▶ _Dataset excerpts_:

/-- The operands of a command are in range. -/
def Instr.wellFormed : Instr → Bool
  | .objectWrite acc _ _ _ data _ => acc.wellFormed && bytesOk data
  | .vendorEnable acc => acc.wellFormed
  | .vendorDisable acc => acc.wellFormed
  | .powerOnReset _ => true
  | .startTimeout _ => true
  | .recoveryLoad _ _ _ _ => true
  | .avsSetPointStep _ => true
  | .avsAcknowledge => true
  | .avsNoResponse => true
  | .avsRetry => true
  | .railSample _ => true
  | .railExcursion rail => rail < 10
  | .railExcursionClear rail => rail < 10
  | .brownOut rail => rail < 10
  | .railStatsClear acc rail _ => acc.wellFormed && rail < 10
  | .temperatureSample sensor _ => sensor < 10
  | .referenceLost _ => true
  | .referenceOffset _ _ => true
  | .laneReferenceHoldExpiry _ => true
  | .referenceRestored _ => true
  | .islandReset island => island < 142
  | .memoryZeroingDone memory => memory < 472
  | .frameBoundary tree _ _ => tree < 48
  | .mainLaneEnable acc tree => acc.wellFormed && tree < 48
  | .mainLaneDrain acc tree => acc.wellFormed && tree < 48
  | .downstreamDrainExpiry tree lane => tree < 48 && lane < 2
  | .downstreamDrainEnd tree lane => tree < 48 && lane < 2
  | .coexLaneEnable acc tree => acc.wellFormed && tree < 48
  | .coexLaneDrain acc tree => acc.wellFormed && tree < 48
  | .modeSwitchRequest acc tree => acc.wellFormed && tree < 48
  | .modeNoticeResend tree => tree < 48
  | .modeNoticeAck terminal _ => terminal < 24576
  | .modeSwitchCancel acc tree => acc.wellFormed && tree < 48
  | .cancelNoticeResend tree => tree < 48
  | .cancelDeadline tree => tree < 48
  | .modeSwitchDarkStart tree => tree < 48
  | .modeSwitchComplete tree => tree < 48
  | .protectionEnable acc ports => acc.wellFormed && ports.1 < 48
  | .protectionDisable acc tree => acc.wellFormed && tree < 48
  | .standbyReadyLoss tree => tree < 48
  | .workingIslandFault tree _ => tree < 48
  | .burstLossDetect tree _ => tree < 48
  | .partnerSignalLoss tree _ => tree < 48
  | .manualSwitch acc tree _ => acc.wellFormed && tree < 48
  | .resumeWaitExpiry tree => tree < 48
  | .burstReceive tree _ _ burst _ _ _ => tree < 48 && bytesOk burst.body
  | .reassemblyTimeout tree _ _ => tree < 48
  | .coexBurstReceive tree _ _ burst _ => tree < 48 && bytesOk burst.body
  | .coexStagingCommit tree _ => tree < 48
  | .commitFifoRead tree _ => tree < 48
  | .upstreamWindowsClosed tree lane => tree < 48 && lane < 2
  | .upstreamDrainExpiry tree lane => tree < 48 && lane < 2
  | .signalStrengthRequest acc tree onu => acc.wellFormed && tree < 48 && onu < 512
  | .signalStrengthRead tree _ => tree < 48
  | .signalStrengthTimeout tree => tree < 48
  | .terminalBurstStatsClear acc tree onu => acc.wellFormed && tree < 48 && onu < 512
  | .terminalProvision acc terminal => acc.wellFormed && terminal < 24576
  | .terminalUnprovision acc terminal => acc.wellFormed && terminal < 24576
  | .terminalDeactivate acc terminal => acc.wellFormed && terminal < 24576
  | .terminalDrainEnd terminal => terminal < 24576
  | .releaseMuffle acc terminal => acc.wellFormed && terminal < 24576
  | .serialNumberResponse tree lane _ _ => tree < 48 && lane < 2
  | .rangingResponse terminal onu _ => terminal < 24576 && onu < 512
  | .rangingNoResponse terminal => terminal < 24576
  | .registrationReceived terminal _ => terminal < 24576
  | .registrationTimeout terminal => terminal < 24576
  | .capabilityReport terminal head content check => terminal < 24576 && bytesOk head && bytesOk content && bytesOk check
  | .capabilityTimeout terminal => terminal < 24576
  | .terminalLoss terminal => terminal < 24576
  | .keepAlivePeriodExpiry terminal => terminal < 24576
  | .rejoinBeatDue terminal => terminal < 24576
  | .terminalRejoin terminal _ _ => terminal < 24576
  | .rejoinHoldExpiry terminal => terminal < 24576
  | .restBeatPlace tree lane => tree < 48 && lane < 2
  | .discoveryDue tree lane => tree < 48 && lane < 2
  | .discoverNow acc tree => acc.wellFormed && tree < 48
  | .discoveryBeatEnd tree lane _ => tree < 48 && lane < 2
  | .mufflingWithholdEnd tree => tree < 48
  | .mufflingProbeEnd tree => tree < 48
  | .mufflingConfirmEnd tree => tree < 48
  | .recoveryDiscoveryBeat tree => tree < 48
  | .unattributedWaitEnd tree => tree < 48
  | .mufflingStart acc tree => acc.wellFormed && tree < 48
  | .mufflingAbort acc tree => acc.wellFormed && tree < 48
  | .mufflingDisable acc tree => acc.wellFormed && tree < 48
  | .inputCutoff tree => tree < 48
  | .mapEntryWrite tree lane _ _ _ _ => tree < 48 && lane < 2
  | .mapSeal tree lane _ _ _ _ => tree < 48 && lane < 2
  | .sealDeadline tree lane => tree < 48 && lane < 2
  | .bulletinSeal tree point _ _ _ => tree < 48 && point < 4
  | .flamPoint tree point => tree < 48 && point < 4
  | .muteSetChange tree onu _ => tree < 48 && onu < 512
  | .ctiReport _ _ _ => true
  | .allocationProvision acc allocation => acc.wellFormed && allocation < 49152
  | .allocationDrain acc allocation => acc.wellFormed && allocation < 49152
  | .allocationDrainEnd allocation => allocation < 49152
  | .flamSettingWrite acc _ _ _ _ => acc.wellFormed
  | .ownershipInForce acc record tenant => acc.wellFormed && record < 1024 && tenant < 16
  | .ownershipOutOfForce acc record => acc.wellFormed && record < 1024
  | .bindingWrite acc _ _ _ _ => acc.wellFormed
  | .shareWrite acc _ _ _ _ => acc.wellFormed
  | .adaptationPeriodEnd lane => lane < 96
  | .upHoldRestore terminal _ => terminal < 24576
  | .nominalWeightWrite acc allocation _ _ => acc.wellFormed && allocation < 49152
  | .currentProfileWrite acc terminal _ => acc.wellFormed && terminal < 24576
  | .allowedProfilesWrite acc terminal _ => acc.wellFormed && terminal < 24576
  | .keyWrite acc slot _ _ => acc.wellFormed && slot < 65536
  | .keyErase acc slot => acc.wellFormed && slot < 65536
  | .keySlotConfigWrite acc _ _ _ _ => acc.wellFormed
  | .retireHoldExpiry _ => true
  | .rekeyNow acc terminal => acc.wellFormed && terminal < 24576
  | .keyReport terminal onu kind seq content check _ _ => terminal < 24576 && bytesOk onu && kind < 256 && seq < 256 && bytesOk content && bytesOk check
  | .keyExchangeTimeout terminal => terminal < 24576
  | .keyExchangeRetry terminal => terminal < 24576
  | .bulkRingEnable acc ring => acc.wellFormed && ring < 8
  | .bulkRingDrain acc ring => acc.wellFormed && ring < 8
  | .bulkDrainExpiry input => input.1 < 8 && bytesOk input.2.1 && bytesOk input.2.2
  | .bulkDoorbell acc ring _ => acc.wellFormed && ring < 8
  | .bulkJobStart ring bytes => ring < 8 && bytesOk bytes
  | .bulkJobComplete ring _ input => ring < 8 && bytesOk input.1 && bytesOk input.2
  | .packetIngress _ _ _ bytes _ _ _ _ => bytesOk bytes
  | .packetRecirculate pipe _ _ _ => pipe < 6
  | .fragmentHoldExpiry _ _ _ => true
  | .fragmentLifetimeExpiry _ => true
  | .macLearn engine => engine < 216
  | .agingVisit => true
  | .coatSwap acc => acc.wellFormed
  | .oldCoatRelease => true
  | .coatCopy acc => acc.wellFormed
  | .coatCopyDone => true
  | .ruleWrite acc rule _ _ => acc.wellFormed && rule < 131072
  | .routeAdd acc _ _ _ _ _ => acc.wellFormed
  | .routeDelete acc _ _ _ _ => acc.wellFormed
  | .macEntryAddUser acc domain _ _ => acc.wellFormed && domain < 4096
  | .macEntryAddStatic acc domain _ _ => acc.wellFormed && domain < 4096
  | .macEntryDelete acc domain _ => acc.wellFormed && domain < 4096
  | .saltWriteRebuild acc _ => acc.wellFormed
  | .domainEnable acc domain => acc.wellFormed && domain < 4096
  | .domainDrain acc domain => acc.wellFormed && domain < 4096
  | .domainDrainEnd domain => domain < 4096
  | .domainFlush acc domain => acc.wellFormed && domain < 4096
  | .bufferRequest requester pool _ => requester < 528 && pool < 4
  | .bufferReturn requester _ => requester < 528
  | .packetSelect port _ _ => port < 128
  | .shaperRefill => true
  | .shaperWrite acc _ _ _ _ => acc.wellFormed
  | .attachmentWrite acc _ _ _ _ => acc.wellFormed
  | .meterWrite acc meter _ _ => acc.wellFormed && meter < 262144
  | .meterClear acc meter _ => acc.wellFormed && meter < 262144
  | .flowMapWrite acc flow _ _ => acc.wellFormed && flow < 131072
  | .queueEnable acc _ queue => acc.wellFormed && queue < 131072
  | .queueDrain acc _ queue => acc.wellFormed && queue < 131072
  | .queueDrainExpiry _ queue => queue < 131072
  | .requesterRelease acc requester _ => acc.wellFormed && requester < 528
  | .poolLowClear pool => pool < 4
  | .laneStart lane => lane < 70
  | .lanePllLock lane => lane < 70
  | .lanePllTimeout lane => lane < 70
  | .laneLock lane => lane < 70
  | .laneSearchTimeout lane => lane < 70
  | .laneLockLoss lane => lane < 70
  | .laneRestart acc lane => acc.wellFormed && lane < 70
  | .equalisationWrite acc lane _ _ => acc.wellFormed && lane < 70
  | .quadModeWrite acc quad _ => acc.wellFormed && quad < 8
  | .uplinkPortEnable acc port => acc.wellFormed && port < 32
  | .uplinkPortDrain acc port => acc.wellFormed && port < 32
  | .uplinkDrainExpiry port => port < 32
  | .uplinkServiceHoldEnd port => port < 32
  | .uplinkServiceLoss port _ => port < 32
  | .ethernetFrameReceive port addresses payload fcs _ _ => port < 32 && bytesOk addresses && bytesOk payload && bytesOk fcs
  | .mgmtPortEnable acc port => acc.wellFormed && port < 2
  | .mgmtPortDrain acc port => acc.wellFormed && port < 2
  | .mgmtFrameReceive port _ => port < 2
  | .viothPortEnable acc port => acc.wellFormed && port < 4
  | .viothPortDrain acc port => acc.wellFormed && port < 4
  | .viothDrainExpiry port => port < 4
  | .markerSetReceive port _ _ _ _ _ => port < 4
  | .viothFrameReceive port _ _ _ _ => port < 4
  | .viothFrameSend port => port < 4
  | .multiframeSend port => port < 4
  | .multiframeReceive port payload _ => port < 4 && bytesOk payload
  | .lomTimeout port => port < 4
  | .defectClearHoldEnd port _ => port < 4
  | .degradeSecond port => port < 4
  | .signalFrameSend => true
  | .signalFrameReceive source _ _ => source < 64
  | .primerFillSend port => port < 4
  | .primerTimeExpiry port => port < 4
  | .pathWrite acc member _ _ => acc.wellFormed && member < 64
  | .spareCommand acc port lane => acc.wellFormed && port < 4 && lane < 8
  | .spareRetire acc port lane => acc.wellFormed && port < 4 && lane < 8
  | .spareRestore acc port => acc.wellFormed && port < 4
  | .spareLaneFail port => port < 4
  | .claimWrite _ _ _ _ => true
  | .watchdogExpiry engine => engine < 216
  | .controlFlowMismatch engine => engine < 216
  | .outputImplausible engine => engine < 216
  | .memoryCheckKnell _ memory _ _ _ => memory < 472
  | .spareClaimRaise engine => engine < 216
  | .engineTakeOut acc engine => acc.wellFormed && engine < 216
  | .engineReload acc engine => acc.wellFormed && engine < 216
  | .engineTakeRoleBack acc engine => acc.wellFormed && engine < 216
  | .engineSelfTestDone engine _ => engine < 216
  | .engineRevert engine => engine < 216
  | .unitPairMismatch _ => true
  | .pipeServiceReturn pipe => pipe < 6
  | .masterRelease acc master _ => acc.wellFormed && master < 344
  | .levelReportSend => true
  | .levelReportTimeout member => member < 64
  | .levelCommitSend _ => true
  | .levelCommitInstant => true
  | .featureSwitchOn feature => feature < 64
  | .upgradeCluster acc cluster _ => acc.wellFormed && cluster < 14
  | .upgradeStepEnd _ => true
  | .rollBack acc => acc.wellFormed
  | .scrubStep memory _ => memory < 472
  | .scrubPassEnd memory => memory < 472
  | .passPeriodWrite acc memory _ => acc.wellFormed && memory < 472
  | .flipMaskArm acc memory => acc.wellFormed && memory < 472
  | .flipMaskDisarm acc memory => acc.wellFormed && memory < 472
  | .memoryStatsClear acc memory _ => acc.wellFormed && memory < 472
  | .selfTestRequest acc cluster bank => acc.wellFormed && cluster < 14 && bank < 16
  | .selfTestStepEnd cluster _ => cluster < 14
  | .selfTestAbandon acc cluster => acc.wellFormed && cluster < 14
  | .timeSourceReading entry _ _ => entry < 8
  | .ptpMessageReceive port _ domain _ => port < 32 && domain < 256
  | .ptpMessageSend port _ _ => port < 32
  | .announceTimeout port domain => port < 32 && domain < 256
  | .sourceUnusableTimeout entry => entry < 8
  | .esmcReceive port _ _ => port < 32
  | .esmcSend port => port < 32
  | .hostOffsetWrite acc _ => acc.wellFormed
  | .timeSet acc _ => acc.wellFormed
  | .acceptSlew acc => acc.wellFormed
  | .acceptStep acc => acc.wellFormed
  | .slewComplete => true
  | .refusalClear => true
  | .holdoverInSpecExpiry => true
  | .frefLost => true
  | .frefReturn => true
  | .edgeCapture input _ => input < 8
  | .edgeQueueRead acc input => acc.wellFormed && input < 8
  | .timestampQueueRead acc port => acc.wellFormed && port < 32
  | .txTimestampEntry port _ _ _ _ => port < 32
  | .ppsPulse output => output < 2
  | .todPairCompute => true
  | .hello msg => msg.wellFormed
  | .confirm msg tag => msg.wellFormed && bytesOk tag
  | .handshakeTimeout slot => slot < 63
  | .read msg => msg.wellFormed
  | .write msg _ => msg.wellFormed
  | .blockRead msg => msg.wellFormed
  | .blockWrite msg _ => msg.wellFormed
  | .blockTransferTimeout slot number => slot < 63 && number < 4
  | .subscribe msg => msg.wellFormed
  | .notifyAck msg => msg.wellFormed
  | .notifyRetry slot _ => slot < 63
  | .keepalive msg => msg.wellFormed
  | .close msg => msg.wellFormed
  | .sessionIdleTimeout slot => slot < 63
  | .sessionCloseCommand acc slot => acc.wellFormed && slot < 63
  | .principalChange acc principal _ _ => acc.wellFormed && principal < 256
  | .relayForward msg _ => msg.wellFormed
  | .relayTimeout _ _ _ session _ => session < 4294967296
  | .hostRequestRelay msg _ => msg.1 < 64 && bytesOk msg.2
  | .mailboxRead mailbox word0 word1 word2 _ => mailbox < 4 && word0 < 4294967296 && word1 < 4294967296 && word2 < 4294967296
  | .mailboxWrite mailbox word0 word1 word2 _ data _ => mailbox < 4 && word0 < 4294967296 && word1 < 4294967296 && word2 < 4294967296 && bytesOk data
  | .dmaDoorbell channel _ => channel < 16
  | .dmaRead channel desc => channel < 16 && desc.length == 64 && bytesOk desc
  | .dmaWrite channel desc data _ => channel < 16 && desc.length == 64 && bytesOk desc && bytesOk data
  | .dmaBlockRead channel desc => channel < 16 && desc.length == 64 && bytesOk desc
  | .dmaBlockWrite channel desc data _ => channel < 16 && desc.length == 64 && bytesOk desc && bytesOk data
  | .dmaPacketSend channel desc addresses payload _ _ => channel < 16 && desc.length == 64 && bytesOk desc && bytesOk addresses && bytesOk payload
  | .dmaReceiveFrame channel _ _ _ bytes entry => channel < 16 && bytesOk bytes && bytesOk entry
  | .dmaChannelEnable acc channel => acc.wellFormed && channel < 16
  | .dmaChannelDrain acc channel => acc.wellFormed && channel < 16
  | .dmaDrainExpiry channel => channel < 16
  | .eventDispatch => true
  | .eventRingConsumerWrite _ => true
  | .eventUnmask acc number => acc.wellFormed && number < 4096
  | .eventMask acc number => acc.wellFormed && number < 4096
  | .imageWrite acc slot _ => acc.wellFormed && slot < 2
  | .imageProgramDone slot _ => slot < 2
  | .ownerKeyHashProgram acc _ => acc.wellFormed
  | .rollbackCommit acc => acc.wellFormed
  | .modulePoll tree _ _ => tree < 48
  | .calibrationCommit acc => acc.wellFormed
  | .calibrationCommitDone _ => true
  | .attestationGenerate acc => acc.wellFormed
  | .islandStop island => island < 142
  | .islandResume island => island < 142
  | .viothBlockLockLoss heard => heard.1 < 70
  | .viothBlockLockGain heard => heard.1 < 70
  | .uplinkPcsAligned aligned => aligned.1 < 32
  | .pcieLinkChanged _ _ _ => true
  | .jtagReset _ => true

▶ _Requirement_:
Only one thing is wanted in reply: the number of lines in the entries that hold the string "mailbox".

▶ _Task output_:
2